→ **Instructions to follow**
Below is some data. Retype exactly the lines starting at the one with "-- ==== Sys2Proof/WellFormed.lean" and ending at the one with "def Upset.wf (u".

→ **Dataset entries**
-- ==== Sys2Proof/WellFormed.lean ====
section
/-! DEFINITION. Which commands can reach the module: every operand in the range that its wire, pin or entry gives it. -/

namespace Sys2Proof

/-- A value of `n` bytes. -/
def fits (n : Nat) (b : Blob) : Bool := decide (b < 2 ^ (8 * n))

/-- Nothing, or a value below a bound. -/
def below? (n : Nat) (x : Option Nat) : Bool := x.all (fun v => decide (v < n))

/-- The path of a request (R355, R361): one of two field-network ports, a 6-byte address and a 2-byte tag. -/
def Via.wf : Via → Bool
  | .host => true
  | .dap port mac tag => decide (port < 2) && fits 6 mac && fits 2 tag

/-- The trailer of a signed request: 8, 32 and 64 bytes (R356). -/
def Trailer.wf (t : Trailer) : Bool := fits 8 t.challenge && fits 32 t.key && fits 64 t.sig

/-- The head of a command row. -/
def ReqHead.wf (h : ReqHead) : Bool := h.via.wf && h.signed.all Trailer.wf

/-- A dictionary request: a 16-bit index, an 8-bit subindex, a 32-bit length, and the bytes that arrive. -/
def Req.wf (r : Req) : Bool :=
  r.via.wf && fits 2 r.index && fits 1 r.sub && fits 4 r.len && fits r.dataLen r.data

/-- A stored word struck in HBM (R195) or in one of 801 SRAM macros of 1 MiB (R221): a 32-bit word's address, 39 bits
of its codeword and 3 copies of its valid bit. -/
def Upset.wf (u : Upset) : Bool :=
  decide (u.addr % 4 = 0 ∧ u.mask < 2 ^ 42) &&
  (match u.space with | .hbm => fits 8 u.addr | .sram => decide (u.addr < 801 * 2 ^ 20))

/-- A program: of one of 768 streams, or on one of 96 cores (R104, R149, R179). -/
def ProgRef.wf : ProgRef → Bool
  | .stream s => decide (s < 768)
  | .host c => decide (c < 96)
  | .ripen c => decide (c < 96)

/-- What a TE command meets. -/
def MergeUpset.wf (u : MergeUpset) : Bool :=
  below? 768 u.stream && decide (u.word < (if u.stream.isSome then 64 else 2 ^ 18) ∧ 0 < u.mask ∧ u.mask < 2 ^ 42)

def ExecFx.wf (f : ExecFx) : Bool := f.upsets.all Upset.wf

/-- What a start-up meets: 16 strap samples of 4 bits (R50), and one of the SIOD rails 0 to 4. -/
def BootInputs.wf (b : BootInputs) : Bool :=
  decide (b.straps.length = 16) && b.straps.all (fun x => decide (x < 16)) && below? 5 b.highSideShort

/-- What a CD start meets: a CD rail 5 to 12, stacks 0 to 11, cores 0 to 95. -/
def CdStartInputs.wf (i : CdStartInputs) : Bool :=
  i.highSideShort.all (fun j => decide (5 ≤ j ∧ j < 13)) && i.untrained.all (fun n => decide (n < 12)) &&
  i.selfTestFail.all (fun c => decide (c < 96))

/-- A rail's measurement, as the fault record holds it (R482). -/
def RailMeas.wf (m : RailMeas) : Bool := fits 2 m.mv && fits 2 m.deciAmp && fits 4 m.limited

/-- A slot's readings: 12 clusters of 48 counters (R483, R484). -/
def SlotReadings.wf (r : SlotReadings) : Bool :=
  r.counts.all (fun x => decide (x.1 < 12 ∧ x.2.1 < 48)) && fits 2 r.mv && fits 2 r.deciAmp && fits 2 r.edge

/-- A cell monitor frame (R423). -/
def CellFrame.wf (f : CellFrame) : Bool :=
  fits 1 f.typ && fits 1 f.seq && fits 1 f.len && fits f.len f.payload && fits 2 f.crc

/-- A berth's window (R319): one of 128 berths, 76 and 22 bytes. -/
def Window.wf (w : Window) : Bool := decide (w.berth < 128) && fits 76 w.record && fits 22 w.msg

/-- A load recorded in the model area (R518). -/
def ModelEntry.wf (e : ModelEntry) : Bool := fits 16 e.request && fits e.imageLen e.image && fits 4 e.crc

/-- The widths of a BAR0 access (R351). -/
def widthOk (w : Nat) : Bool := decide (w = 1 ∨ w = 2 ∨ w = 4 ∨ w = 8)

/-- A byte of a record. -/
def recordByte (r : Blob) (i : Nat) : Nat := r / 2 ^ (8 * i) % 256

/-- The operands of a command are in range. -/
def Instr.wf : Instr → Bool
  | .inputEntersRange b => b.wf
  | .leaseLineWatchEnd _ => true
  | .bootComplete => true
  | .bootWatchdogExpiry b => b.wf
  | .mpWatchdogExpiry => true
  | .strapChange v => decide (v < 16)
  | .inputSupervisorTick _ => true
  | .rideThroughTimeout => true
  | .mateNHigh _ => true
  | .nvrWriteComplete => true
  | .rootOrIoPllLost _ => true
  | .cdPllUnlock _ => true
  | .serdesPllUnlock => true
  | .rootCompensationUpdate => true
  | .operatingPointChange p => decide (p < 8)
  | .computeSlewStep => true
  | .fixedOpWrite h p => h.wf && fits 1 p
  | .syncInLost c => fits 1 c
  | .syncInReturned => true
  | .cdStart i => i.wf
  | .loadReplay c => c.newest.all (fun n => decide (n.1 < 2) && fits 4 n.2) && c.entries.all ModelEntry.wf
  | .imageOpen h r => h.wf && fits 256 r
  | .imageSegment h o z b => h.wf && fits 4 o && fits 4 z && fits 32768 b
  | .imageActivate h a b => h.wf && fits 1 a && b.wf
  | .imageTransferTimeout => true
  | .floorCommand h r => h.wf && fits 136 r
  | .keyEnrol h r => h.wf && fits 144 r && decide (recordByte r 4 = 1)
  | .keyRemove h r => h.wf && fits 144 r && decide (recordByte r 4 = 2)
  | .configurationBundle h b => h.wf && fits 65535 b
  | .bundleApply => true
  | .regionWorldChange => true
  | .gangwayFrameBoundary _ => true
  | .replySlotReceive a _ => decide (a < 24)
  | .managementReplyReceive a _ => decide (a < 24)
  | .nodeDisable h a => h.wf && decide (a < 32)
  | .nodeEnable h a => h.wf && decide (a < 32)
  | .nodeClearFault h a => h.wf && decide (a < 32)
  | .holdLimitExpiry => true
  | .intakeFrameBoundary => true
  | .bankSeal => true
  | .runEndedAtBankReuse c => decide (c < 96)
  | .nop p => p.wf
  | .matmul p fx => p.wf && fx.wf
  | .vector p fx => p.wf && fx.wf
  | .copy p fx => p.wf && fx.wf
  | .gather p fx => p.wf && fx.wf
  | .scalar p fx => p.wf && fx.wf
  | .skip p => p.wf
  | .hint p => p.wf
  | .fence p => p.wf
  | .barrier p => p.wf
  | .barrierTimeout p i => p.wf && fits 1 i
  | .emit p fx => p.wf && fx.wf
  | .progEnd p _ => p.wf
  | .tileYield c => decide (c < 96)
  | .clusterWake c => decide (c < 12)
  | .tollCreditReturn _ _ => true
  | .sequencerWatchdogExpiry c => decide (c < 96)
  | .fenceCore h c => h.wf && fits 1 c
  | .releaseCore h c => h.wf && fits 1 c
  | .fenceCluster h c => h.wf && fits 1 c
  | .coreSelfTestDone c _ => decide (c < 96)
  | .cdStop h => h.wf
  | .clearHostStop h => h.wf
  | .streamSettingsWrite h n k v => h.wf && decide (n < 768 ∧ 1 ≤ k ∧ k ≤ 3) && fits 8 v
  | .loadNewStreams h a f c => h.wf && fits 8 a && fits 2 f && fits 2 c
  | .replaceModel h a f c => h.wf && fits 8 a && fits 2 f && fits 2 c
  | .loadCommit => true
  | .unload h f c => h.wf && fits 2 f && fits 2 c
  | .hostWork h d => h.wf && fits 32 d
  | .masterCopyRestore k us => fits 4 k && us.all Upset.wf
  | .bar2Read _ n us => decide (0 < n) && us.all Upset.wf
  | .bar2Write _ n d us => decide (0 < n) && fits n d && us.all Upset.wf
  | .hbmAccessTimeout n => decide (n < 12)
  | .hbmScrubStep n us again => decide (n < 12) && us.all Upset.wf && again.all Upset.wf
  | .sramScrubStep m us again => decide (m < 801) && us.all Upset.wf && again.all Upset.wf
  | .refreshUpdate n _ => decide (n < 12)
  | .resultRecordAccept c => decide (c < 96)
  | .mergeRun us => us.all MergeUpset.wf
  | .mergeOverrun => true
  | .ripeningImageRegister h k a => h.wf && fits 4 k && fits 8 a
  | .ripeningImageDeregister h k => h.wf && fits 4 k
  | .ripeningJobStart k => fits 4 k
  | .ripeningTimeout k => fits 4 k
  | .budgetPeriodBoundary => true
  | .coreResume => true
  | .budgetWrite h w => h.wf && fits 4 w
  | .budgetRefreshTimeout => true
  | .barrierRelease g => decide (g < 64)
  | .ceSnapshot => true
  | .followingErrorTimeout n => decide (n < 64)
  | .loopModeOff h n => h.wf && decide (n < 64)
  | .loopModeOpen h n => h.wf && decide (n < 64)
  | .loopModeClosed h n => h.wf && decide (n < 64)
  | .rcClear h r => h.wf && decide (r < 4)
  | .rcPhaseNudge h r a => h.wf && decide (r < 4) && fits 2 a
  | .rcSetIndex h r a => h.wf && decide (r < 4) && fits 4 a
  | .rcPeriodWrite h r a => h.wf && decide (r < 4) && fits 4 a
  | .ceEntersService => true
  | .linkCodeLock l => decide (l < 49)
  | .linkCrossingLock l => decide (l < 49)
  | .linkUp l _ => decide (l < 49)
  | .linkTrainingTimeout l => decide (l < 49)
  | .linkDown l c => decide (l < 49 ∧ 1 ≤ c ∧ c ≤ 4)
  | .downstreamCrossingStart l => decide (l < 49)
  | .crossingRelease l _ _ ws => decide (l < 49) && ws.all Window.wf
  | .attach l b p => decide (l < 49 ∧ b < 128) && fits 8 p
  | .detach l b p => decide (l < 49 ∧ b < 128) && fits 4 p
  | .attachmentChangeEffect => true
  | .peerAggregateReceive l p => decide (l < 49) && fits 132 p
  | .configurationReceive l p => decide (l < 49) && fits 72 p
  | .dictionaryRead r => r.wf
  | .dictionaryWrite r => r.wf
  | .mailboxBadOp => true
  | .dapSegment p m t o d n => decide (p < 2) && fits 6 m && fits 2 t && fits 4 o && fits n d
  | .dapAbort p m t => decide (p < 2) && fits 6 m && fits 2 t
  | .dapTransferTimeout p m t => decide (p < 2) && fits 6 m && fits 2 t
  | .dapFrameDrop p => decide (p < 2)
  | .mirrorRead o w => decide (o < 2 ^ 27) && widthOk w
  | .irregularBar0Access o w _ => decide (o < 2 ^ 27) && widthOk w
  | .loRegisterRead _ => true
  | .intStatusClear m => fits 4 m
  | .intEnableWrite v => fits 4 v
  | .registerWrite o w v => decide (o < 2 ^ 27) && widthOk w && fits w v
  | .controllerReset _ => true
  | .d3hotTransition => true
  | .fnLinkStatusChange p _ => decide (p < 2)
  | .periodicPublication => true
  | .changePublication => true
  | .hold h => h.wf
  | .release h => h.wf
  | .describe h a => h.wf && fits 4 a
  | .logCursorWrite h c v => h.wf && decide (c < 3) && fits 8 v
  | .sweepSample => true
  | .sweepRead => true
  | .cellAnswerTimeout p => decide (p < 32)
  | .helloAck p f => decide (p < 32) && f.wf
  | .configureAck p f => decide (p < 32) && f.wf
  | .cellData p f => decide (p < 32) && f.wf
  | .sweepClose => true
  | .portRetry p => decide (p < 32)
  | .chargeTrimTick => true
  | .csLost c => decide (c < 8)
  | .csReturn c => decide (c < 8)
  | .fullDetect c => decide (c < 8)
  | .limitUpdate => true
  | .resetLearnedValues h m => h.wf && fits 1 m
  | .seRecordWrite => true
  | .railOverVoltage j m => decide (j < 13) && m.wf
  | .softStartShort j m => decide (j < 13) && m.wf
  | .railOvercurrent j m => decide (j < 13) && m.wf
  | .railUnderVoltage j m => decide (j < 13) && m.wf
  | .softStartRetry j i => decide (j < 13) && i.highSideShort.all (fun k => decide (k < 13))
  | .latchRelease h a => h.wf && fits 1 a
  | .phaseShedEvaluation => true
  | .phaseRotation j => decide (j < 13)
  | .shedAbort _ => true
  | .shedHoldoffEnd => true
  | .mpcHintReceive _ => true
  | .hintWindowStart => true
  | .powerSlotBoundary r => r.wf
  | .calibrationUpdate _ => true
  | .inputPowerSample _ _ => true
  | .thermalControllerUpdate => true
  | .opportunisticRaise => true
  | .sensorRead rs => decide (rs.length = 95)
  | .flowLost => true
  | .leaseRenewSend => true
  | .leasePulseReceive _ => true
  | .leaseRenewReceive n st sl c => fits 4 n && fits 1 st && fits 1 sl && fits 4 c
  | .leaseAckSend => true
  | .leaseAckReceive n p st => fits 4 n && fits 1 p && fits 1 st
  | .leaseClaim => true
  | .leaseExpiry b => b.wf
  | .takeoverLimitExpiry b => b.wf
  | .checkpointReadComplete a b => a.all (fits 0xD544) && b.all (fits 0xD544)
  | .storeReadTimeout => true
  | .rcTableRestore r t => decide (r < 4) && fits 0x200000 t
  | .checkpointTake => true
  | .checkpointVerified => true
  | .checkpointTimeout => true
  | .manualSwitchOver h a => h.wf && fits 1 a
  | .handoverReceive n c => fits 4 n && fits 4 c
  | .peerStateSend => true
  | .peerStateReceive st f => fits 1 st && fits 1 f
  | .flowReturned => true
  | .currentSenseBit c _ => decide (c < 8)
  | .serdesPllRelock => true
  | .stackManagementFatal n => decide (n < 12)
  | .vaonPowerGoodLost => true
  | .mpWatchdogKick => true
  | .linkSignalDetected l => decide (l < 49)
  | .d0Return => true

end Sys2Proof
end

==

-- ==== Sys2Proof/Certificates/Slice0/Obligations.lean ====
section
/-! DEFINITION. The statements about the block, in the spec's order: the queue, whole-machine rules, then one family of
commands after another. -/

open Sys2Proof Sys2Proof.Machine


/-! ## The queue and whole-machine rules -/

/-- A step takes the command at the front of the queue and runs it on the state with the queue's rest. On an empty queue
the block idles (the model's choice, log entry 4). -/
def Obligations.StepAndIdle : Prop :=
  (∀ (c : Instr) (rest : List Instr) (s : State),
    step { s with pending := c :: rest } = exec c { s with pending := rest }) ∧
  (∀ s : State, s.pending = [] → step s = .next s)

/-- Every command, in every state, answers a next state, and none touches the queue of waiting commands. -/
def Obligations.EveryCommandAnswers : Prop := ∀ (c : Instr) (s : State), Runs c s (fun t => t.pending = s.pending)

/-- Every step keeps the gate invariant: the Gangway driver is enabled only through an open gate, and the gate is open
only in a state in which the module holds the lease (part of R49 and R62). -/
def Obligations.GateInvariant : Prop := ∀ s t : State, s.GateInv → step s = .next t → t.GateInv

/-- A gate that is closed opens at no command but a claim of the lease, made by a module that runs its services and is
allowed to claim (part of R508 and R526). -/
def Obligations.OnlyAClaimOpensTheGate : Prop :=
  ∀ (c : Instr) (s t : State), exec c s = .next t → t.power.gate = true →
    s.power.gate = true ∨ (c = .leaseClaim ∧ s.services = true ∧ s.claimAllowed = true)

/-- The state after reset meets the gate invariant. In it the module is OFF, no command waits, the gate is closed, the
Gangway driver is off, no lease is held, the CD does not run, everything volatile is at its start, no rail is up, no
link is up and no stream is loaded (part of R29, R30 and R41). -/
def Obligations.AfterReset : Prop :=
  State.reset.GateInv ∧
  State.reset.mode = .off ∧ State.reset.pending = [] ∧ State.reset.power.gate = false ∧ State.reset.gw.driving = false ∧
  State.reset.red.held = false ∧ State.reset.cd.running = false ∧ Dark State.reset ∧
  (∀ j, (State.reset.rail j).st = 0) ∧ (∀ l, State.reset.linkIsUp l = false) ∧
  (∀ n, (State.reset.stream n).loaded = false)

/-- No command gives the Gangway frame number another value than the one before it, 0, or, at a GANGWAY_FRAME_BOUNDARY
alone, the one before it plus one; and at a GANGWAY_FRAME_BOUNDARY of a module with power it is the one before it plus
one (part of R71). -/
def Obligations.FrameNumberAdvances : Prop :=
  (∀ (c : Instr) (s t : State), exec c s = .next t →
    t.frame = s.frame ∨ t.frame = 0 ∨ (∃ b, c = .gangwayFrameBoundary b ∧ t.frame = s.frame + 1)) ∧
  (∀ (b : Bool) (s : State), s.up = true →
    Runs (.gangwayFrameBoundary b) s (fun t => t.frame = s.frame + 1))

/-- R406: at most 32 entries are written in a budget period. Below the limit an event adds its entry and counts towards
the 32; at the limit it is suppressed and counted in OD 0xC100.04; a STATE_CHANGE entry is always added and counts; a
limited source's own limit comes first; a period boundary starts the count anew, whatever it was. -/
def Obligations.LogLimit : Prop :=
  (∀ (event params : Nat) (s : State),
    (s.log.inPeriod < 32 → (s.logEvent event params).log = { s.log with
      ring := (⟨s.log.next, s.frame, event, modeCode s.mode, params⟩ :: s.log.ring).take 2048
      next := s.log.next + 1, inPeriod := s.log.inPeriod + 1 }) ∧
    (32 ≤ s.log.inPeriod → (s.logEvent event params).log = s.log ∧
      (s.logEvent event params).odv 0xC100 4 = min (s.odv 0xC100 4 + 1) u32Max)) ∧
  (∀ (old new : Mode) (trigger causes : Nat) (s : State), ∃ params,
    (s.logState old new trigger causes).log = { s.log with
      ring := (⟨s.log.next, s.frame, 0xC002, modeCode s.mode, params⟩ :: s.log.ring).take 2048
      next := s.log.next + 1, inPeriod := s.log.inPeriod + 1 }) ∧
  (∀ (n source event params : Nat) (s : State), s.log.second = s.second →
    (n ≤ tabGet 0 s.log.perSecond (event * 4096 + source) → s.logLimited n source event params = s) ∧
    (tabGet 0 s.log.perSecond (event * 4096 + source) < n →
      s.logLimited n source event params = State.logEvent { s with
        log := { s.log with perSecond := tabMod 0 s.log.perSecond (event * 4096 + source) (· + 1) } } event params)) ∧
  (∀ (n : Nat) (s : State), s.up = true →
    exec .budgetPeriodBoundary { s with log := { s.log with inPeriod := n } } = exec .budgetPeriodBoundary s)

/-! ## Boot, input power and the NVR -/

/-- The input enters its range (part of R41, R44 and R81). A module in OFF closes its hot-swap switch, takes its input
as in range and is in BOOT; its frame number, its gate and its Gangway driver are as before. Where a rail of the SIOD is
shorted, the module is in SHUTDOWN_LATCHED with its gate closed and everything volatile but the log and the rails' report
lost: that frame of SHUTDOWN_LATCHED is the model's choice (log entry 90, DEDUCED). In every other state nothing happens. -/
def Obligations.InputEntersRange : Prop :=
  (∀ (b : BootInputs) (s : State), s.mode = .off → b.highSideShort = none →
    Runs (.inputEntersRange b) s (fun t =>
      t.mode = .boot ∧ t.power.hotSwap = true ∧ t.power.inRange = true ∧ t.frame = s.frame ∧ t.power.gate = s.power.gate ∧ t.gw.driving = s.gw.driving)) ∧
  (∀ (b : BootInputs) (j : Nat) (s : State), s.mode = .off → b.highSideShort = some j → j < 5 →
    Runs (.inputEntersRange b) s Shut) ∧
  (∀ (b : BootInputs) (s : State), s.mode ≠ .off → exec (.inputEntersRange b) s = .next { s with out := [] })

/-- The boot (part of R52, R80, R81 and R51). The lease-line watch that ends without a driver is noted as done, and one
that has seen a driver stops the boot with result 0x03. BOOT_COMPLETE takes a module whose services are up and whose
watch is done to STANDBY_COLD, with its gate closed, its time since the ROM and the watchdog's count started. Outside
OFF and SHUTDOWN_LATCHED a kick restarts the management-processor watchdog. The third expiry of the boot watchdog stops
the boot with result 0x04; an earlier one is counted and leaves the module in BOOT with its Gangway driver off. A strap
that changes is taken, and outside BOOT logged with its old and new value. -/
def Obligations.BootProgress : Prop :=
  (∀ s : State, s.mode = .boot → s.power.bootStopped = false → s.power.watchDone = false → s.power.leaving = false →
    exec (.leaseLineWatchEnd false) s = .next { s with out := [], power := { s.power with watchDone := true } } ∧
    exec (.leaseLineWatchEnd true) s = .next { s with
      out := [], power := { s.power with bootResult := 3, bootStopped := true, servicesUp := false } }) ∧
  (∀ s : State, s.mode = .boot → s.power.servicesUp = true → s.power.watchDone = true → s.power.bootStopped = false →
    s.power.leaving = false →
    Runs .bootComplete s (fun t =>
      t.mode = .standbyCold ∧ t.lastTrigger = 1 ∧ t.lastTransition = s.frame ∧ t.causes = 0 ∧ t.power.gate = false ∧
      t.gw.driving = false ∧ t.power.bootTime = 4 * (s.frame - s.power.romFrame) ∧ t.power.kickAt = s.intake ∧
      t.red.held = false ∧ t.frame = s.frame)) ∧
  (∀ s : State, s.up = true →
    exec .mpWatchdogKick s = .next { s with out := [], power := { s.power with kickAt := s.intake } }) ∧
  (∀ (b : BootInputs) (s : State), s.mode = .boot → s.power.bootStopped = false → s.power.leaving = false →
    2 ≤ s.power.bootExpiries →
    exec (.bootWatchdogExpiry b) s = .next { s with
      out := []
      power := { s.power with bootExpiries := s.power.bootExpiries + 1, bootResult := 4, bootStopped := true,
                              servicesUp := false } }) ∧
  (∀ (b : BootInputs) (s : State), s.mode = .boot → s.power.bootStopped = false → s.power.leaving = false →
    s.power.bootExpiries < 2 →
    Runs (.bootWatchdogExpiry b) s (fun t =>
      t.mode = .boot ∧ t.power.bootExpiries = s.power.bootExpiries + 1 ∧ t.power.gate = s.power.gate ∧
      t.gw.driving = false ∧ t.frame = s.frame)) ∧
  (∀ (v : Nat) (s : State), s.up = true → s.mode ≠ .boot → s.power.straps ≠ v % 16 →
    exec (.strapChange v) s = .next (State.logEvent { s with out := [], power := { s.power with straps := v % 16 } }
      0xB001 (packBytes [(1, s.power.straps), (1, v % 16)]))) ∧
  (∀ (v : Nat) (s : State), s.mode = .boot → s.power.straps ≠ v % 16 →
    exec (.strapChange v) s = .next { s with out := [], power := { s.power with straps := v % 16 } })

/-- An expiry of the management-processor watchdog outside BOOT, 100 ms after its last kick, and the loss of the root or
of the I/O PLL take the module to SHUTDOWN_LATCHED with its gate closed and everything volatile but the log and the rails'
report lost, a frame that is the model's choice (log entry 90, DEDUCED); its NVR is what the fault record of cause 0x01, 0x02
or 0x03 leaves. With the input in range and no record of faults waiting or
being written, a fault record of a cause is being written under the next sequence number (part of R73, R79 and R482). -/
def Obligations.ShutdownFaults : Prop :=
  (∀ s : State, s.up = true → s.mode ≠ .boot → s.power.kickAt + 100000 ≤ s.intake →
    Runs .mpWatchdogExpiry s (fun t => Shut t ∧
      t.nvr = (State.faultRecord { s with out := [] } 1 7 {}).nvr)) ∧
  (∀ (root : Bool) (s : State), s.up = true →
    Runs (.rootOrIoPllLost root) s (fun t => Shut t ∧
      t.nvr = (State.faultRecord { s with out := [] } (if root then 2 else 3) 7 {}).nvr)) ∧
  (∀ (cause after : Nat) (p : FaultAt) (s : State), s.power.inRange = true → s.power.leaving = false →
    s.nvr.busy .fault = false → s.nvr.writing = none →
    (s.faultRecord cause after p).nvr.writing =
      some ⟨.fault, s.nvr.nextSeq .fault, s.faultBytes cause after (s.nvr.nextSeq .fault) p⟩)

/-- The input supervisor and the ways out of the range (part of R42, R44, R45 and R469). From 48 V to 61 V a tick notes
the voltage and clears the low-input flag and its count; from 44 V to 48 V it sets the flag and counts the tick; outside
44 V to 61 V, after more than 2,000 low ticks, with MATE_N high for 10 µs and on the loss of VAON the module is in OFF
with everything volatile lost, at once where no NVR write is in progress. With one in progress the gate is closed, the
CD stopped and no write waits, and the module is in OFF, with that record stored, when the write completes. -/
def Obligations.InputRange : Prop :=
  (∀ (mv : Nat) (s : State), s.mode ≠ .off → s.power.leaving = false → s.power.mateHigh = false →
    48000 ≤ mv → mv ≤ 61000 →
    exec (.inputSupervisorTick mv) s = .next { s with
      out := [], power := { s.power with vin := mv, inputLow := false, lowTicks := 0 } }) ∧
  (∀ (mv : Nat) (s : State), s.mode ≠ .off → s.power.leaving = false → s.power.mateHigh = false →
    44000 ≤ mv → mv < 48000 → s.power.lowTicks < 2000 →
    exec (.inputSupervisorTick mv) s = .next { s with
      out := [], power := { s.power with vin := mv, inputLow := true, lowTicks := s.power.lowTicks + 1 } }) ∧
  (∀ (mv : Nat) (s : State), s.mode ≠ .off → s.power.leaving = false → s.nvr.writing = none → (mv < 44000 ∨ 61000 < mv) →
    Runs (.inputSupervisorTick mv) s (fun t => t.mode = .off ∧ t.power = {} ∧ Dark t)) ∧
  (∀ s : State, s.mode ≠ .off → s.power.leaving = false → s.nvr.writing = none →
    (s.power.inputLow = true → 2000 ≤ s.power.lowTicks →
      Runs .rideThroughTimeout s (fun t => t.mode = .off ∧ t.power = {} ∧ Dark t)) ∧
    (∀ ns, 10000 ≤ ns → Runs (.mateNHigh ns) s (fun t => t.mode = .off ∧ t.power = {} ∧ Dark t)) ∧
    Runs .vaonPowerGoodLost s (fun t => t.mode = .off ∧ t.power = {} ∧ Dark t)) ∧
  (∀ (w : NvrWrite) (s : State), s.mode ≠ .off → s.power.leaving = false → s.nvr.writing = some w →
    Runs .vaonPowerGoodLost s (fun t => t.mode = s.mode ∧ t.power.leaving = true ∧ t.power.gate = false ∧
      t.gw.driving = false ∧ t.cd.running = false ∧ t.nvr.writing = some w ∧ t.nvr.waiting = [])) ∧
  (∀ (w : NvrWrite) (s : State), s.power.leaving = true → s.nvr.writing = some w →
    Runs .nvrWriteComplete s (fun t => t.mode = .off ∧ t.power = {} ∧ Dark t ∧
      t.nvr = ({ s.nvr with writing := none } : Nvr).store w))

→ **Task output**
-- ==== Sys2Proof/WellFormed.lean ====
section
/-! DEFINITION. Which commands can reach the module: every operand in the range that its wire, pin or entry gives it. -/

namespace Sys2Proof

/-- A value of `n` bytes. -/
def fits (n : Nat) (b : Blob) : Bool := decide (b < 2 ^ (8 * n))

/-- Nothing, or a value below a bound. -/
def below? (n : Nat) (x : Option Nat) : Bool := x.all (fun v => decide (v < n))

/-- The path of a request (R355, R361): one of two field-network ports, a 6-byte address and a 2-byte tag. -/
def Via.wf : Via → Bool
  | .host => true
  | .dap port mac tag => decide (port < 2) && fits 6 mac && fits 2 tag

/-- The trailer of a signed request: 8, 32 and 64 bytes (R356). -/
def Trailer.wf (t : Trailer) : Bool := fits 8 t.challenge && fits 32 t.key && fits 64 t.sig

/-- The head of a command row. -/
def ReqHead.wf (h : ReqHead) : Bool := h.via.wf && h.signed.all Trailer.wf

/-- A dictionary request: a 16-bit index, an 8-bit subindex, a 32-bit length, and the bytes that arrive. -/
def Req.wf (r : Req) : Bool :=
  r.via.wf && fits 2 r.index && fits 1 r.sub && fits 4 r.len && fits r.dataLen r.data

/-- A stored word struck in HBM (R195) or in one of 801 SRAM macros of 1 MiB (R221): a 32-bit word's address, 39 bits
of its codeword and 3 copies of its valid bit. -/
def Upset.wf (u : Upset) : Bool :=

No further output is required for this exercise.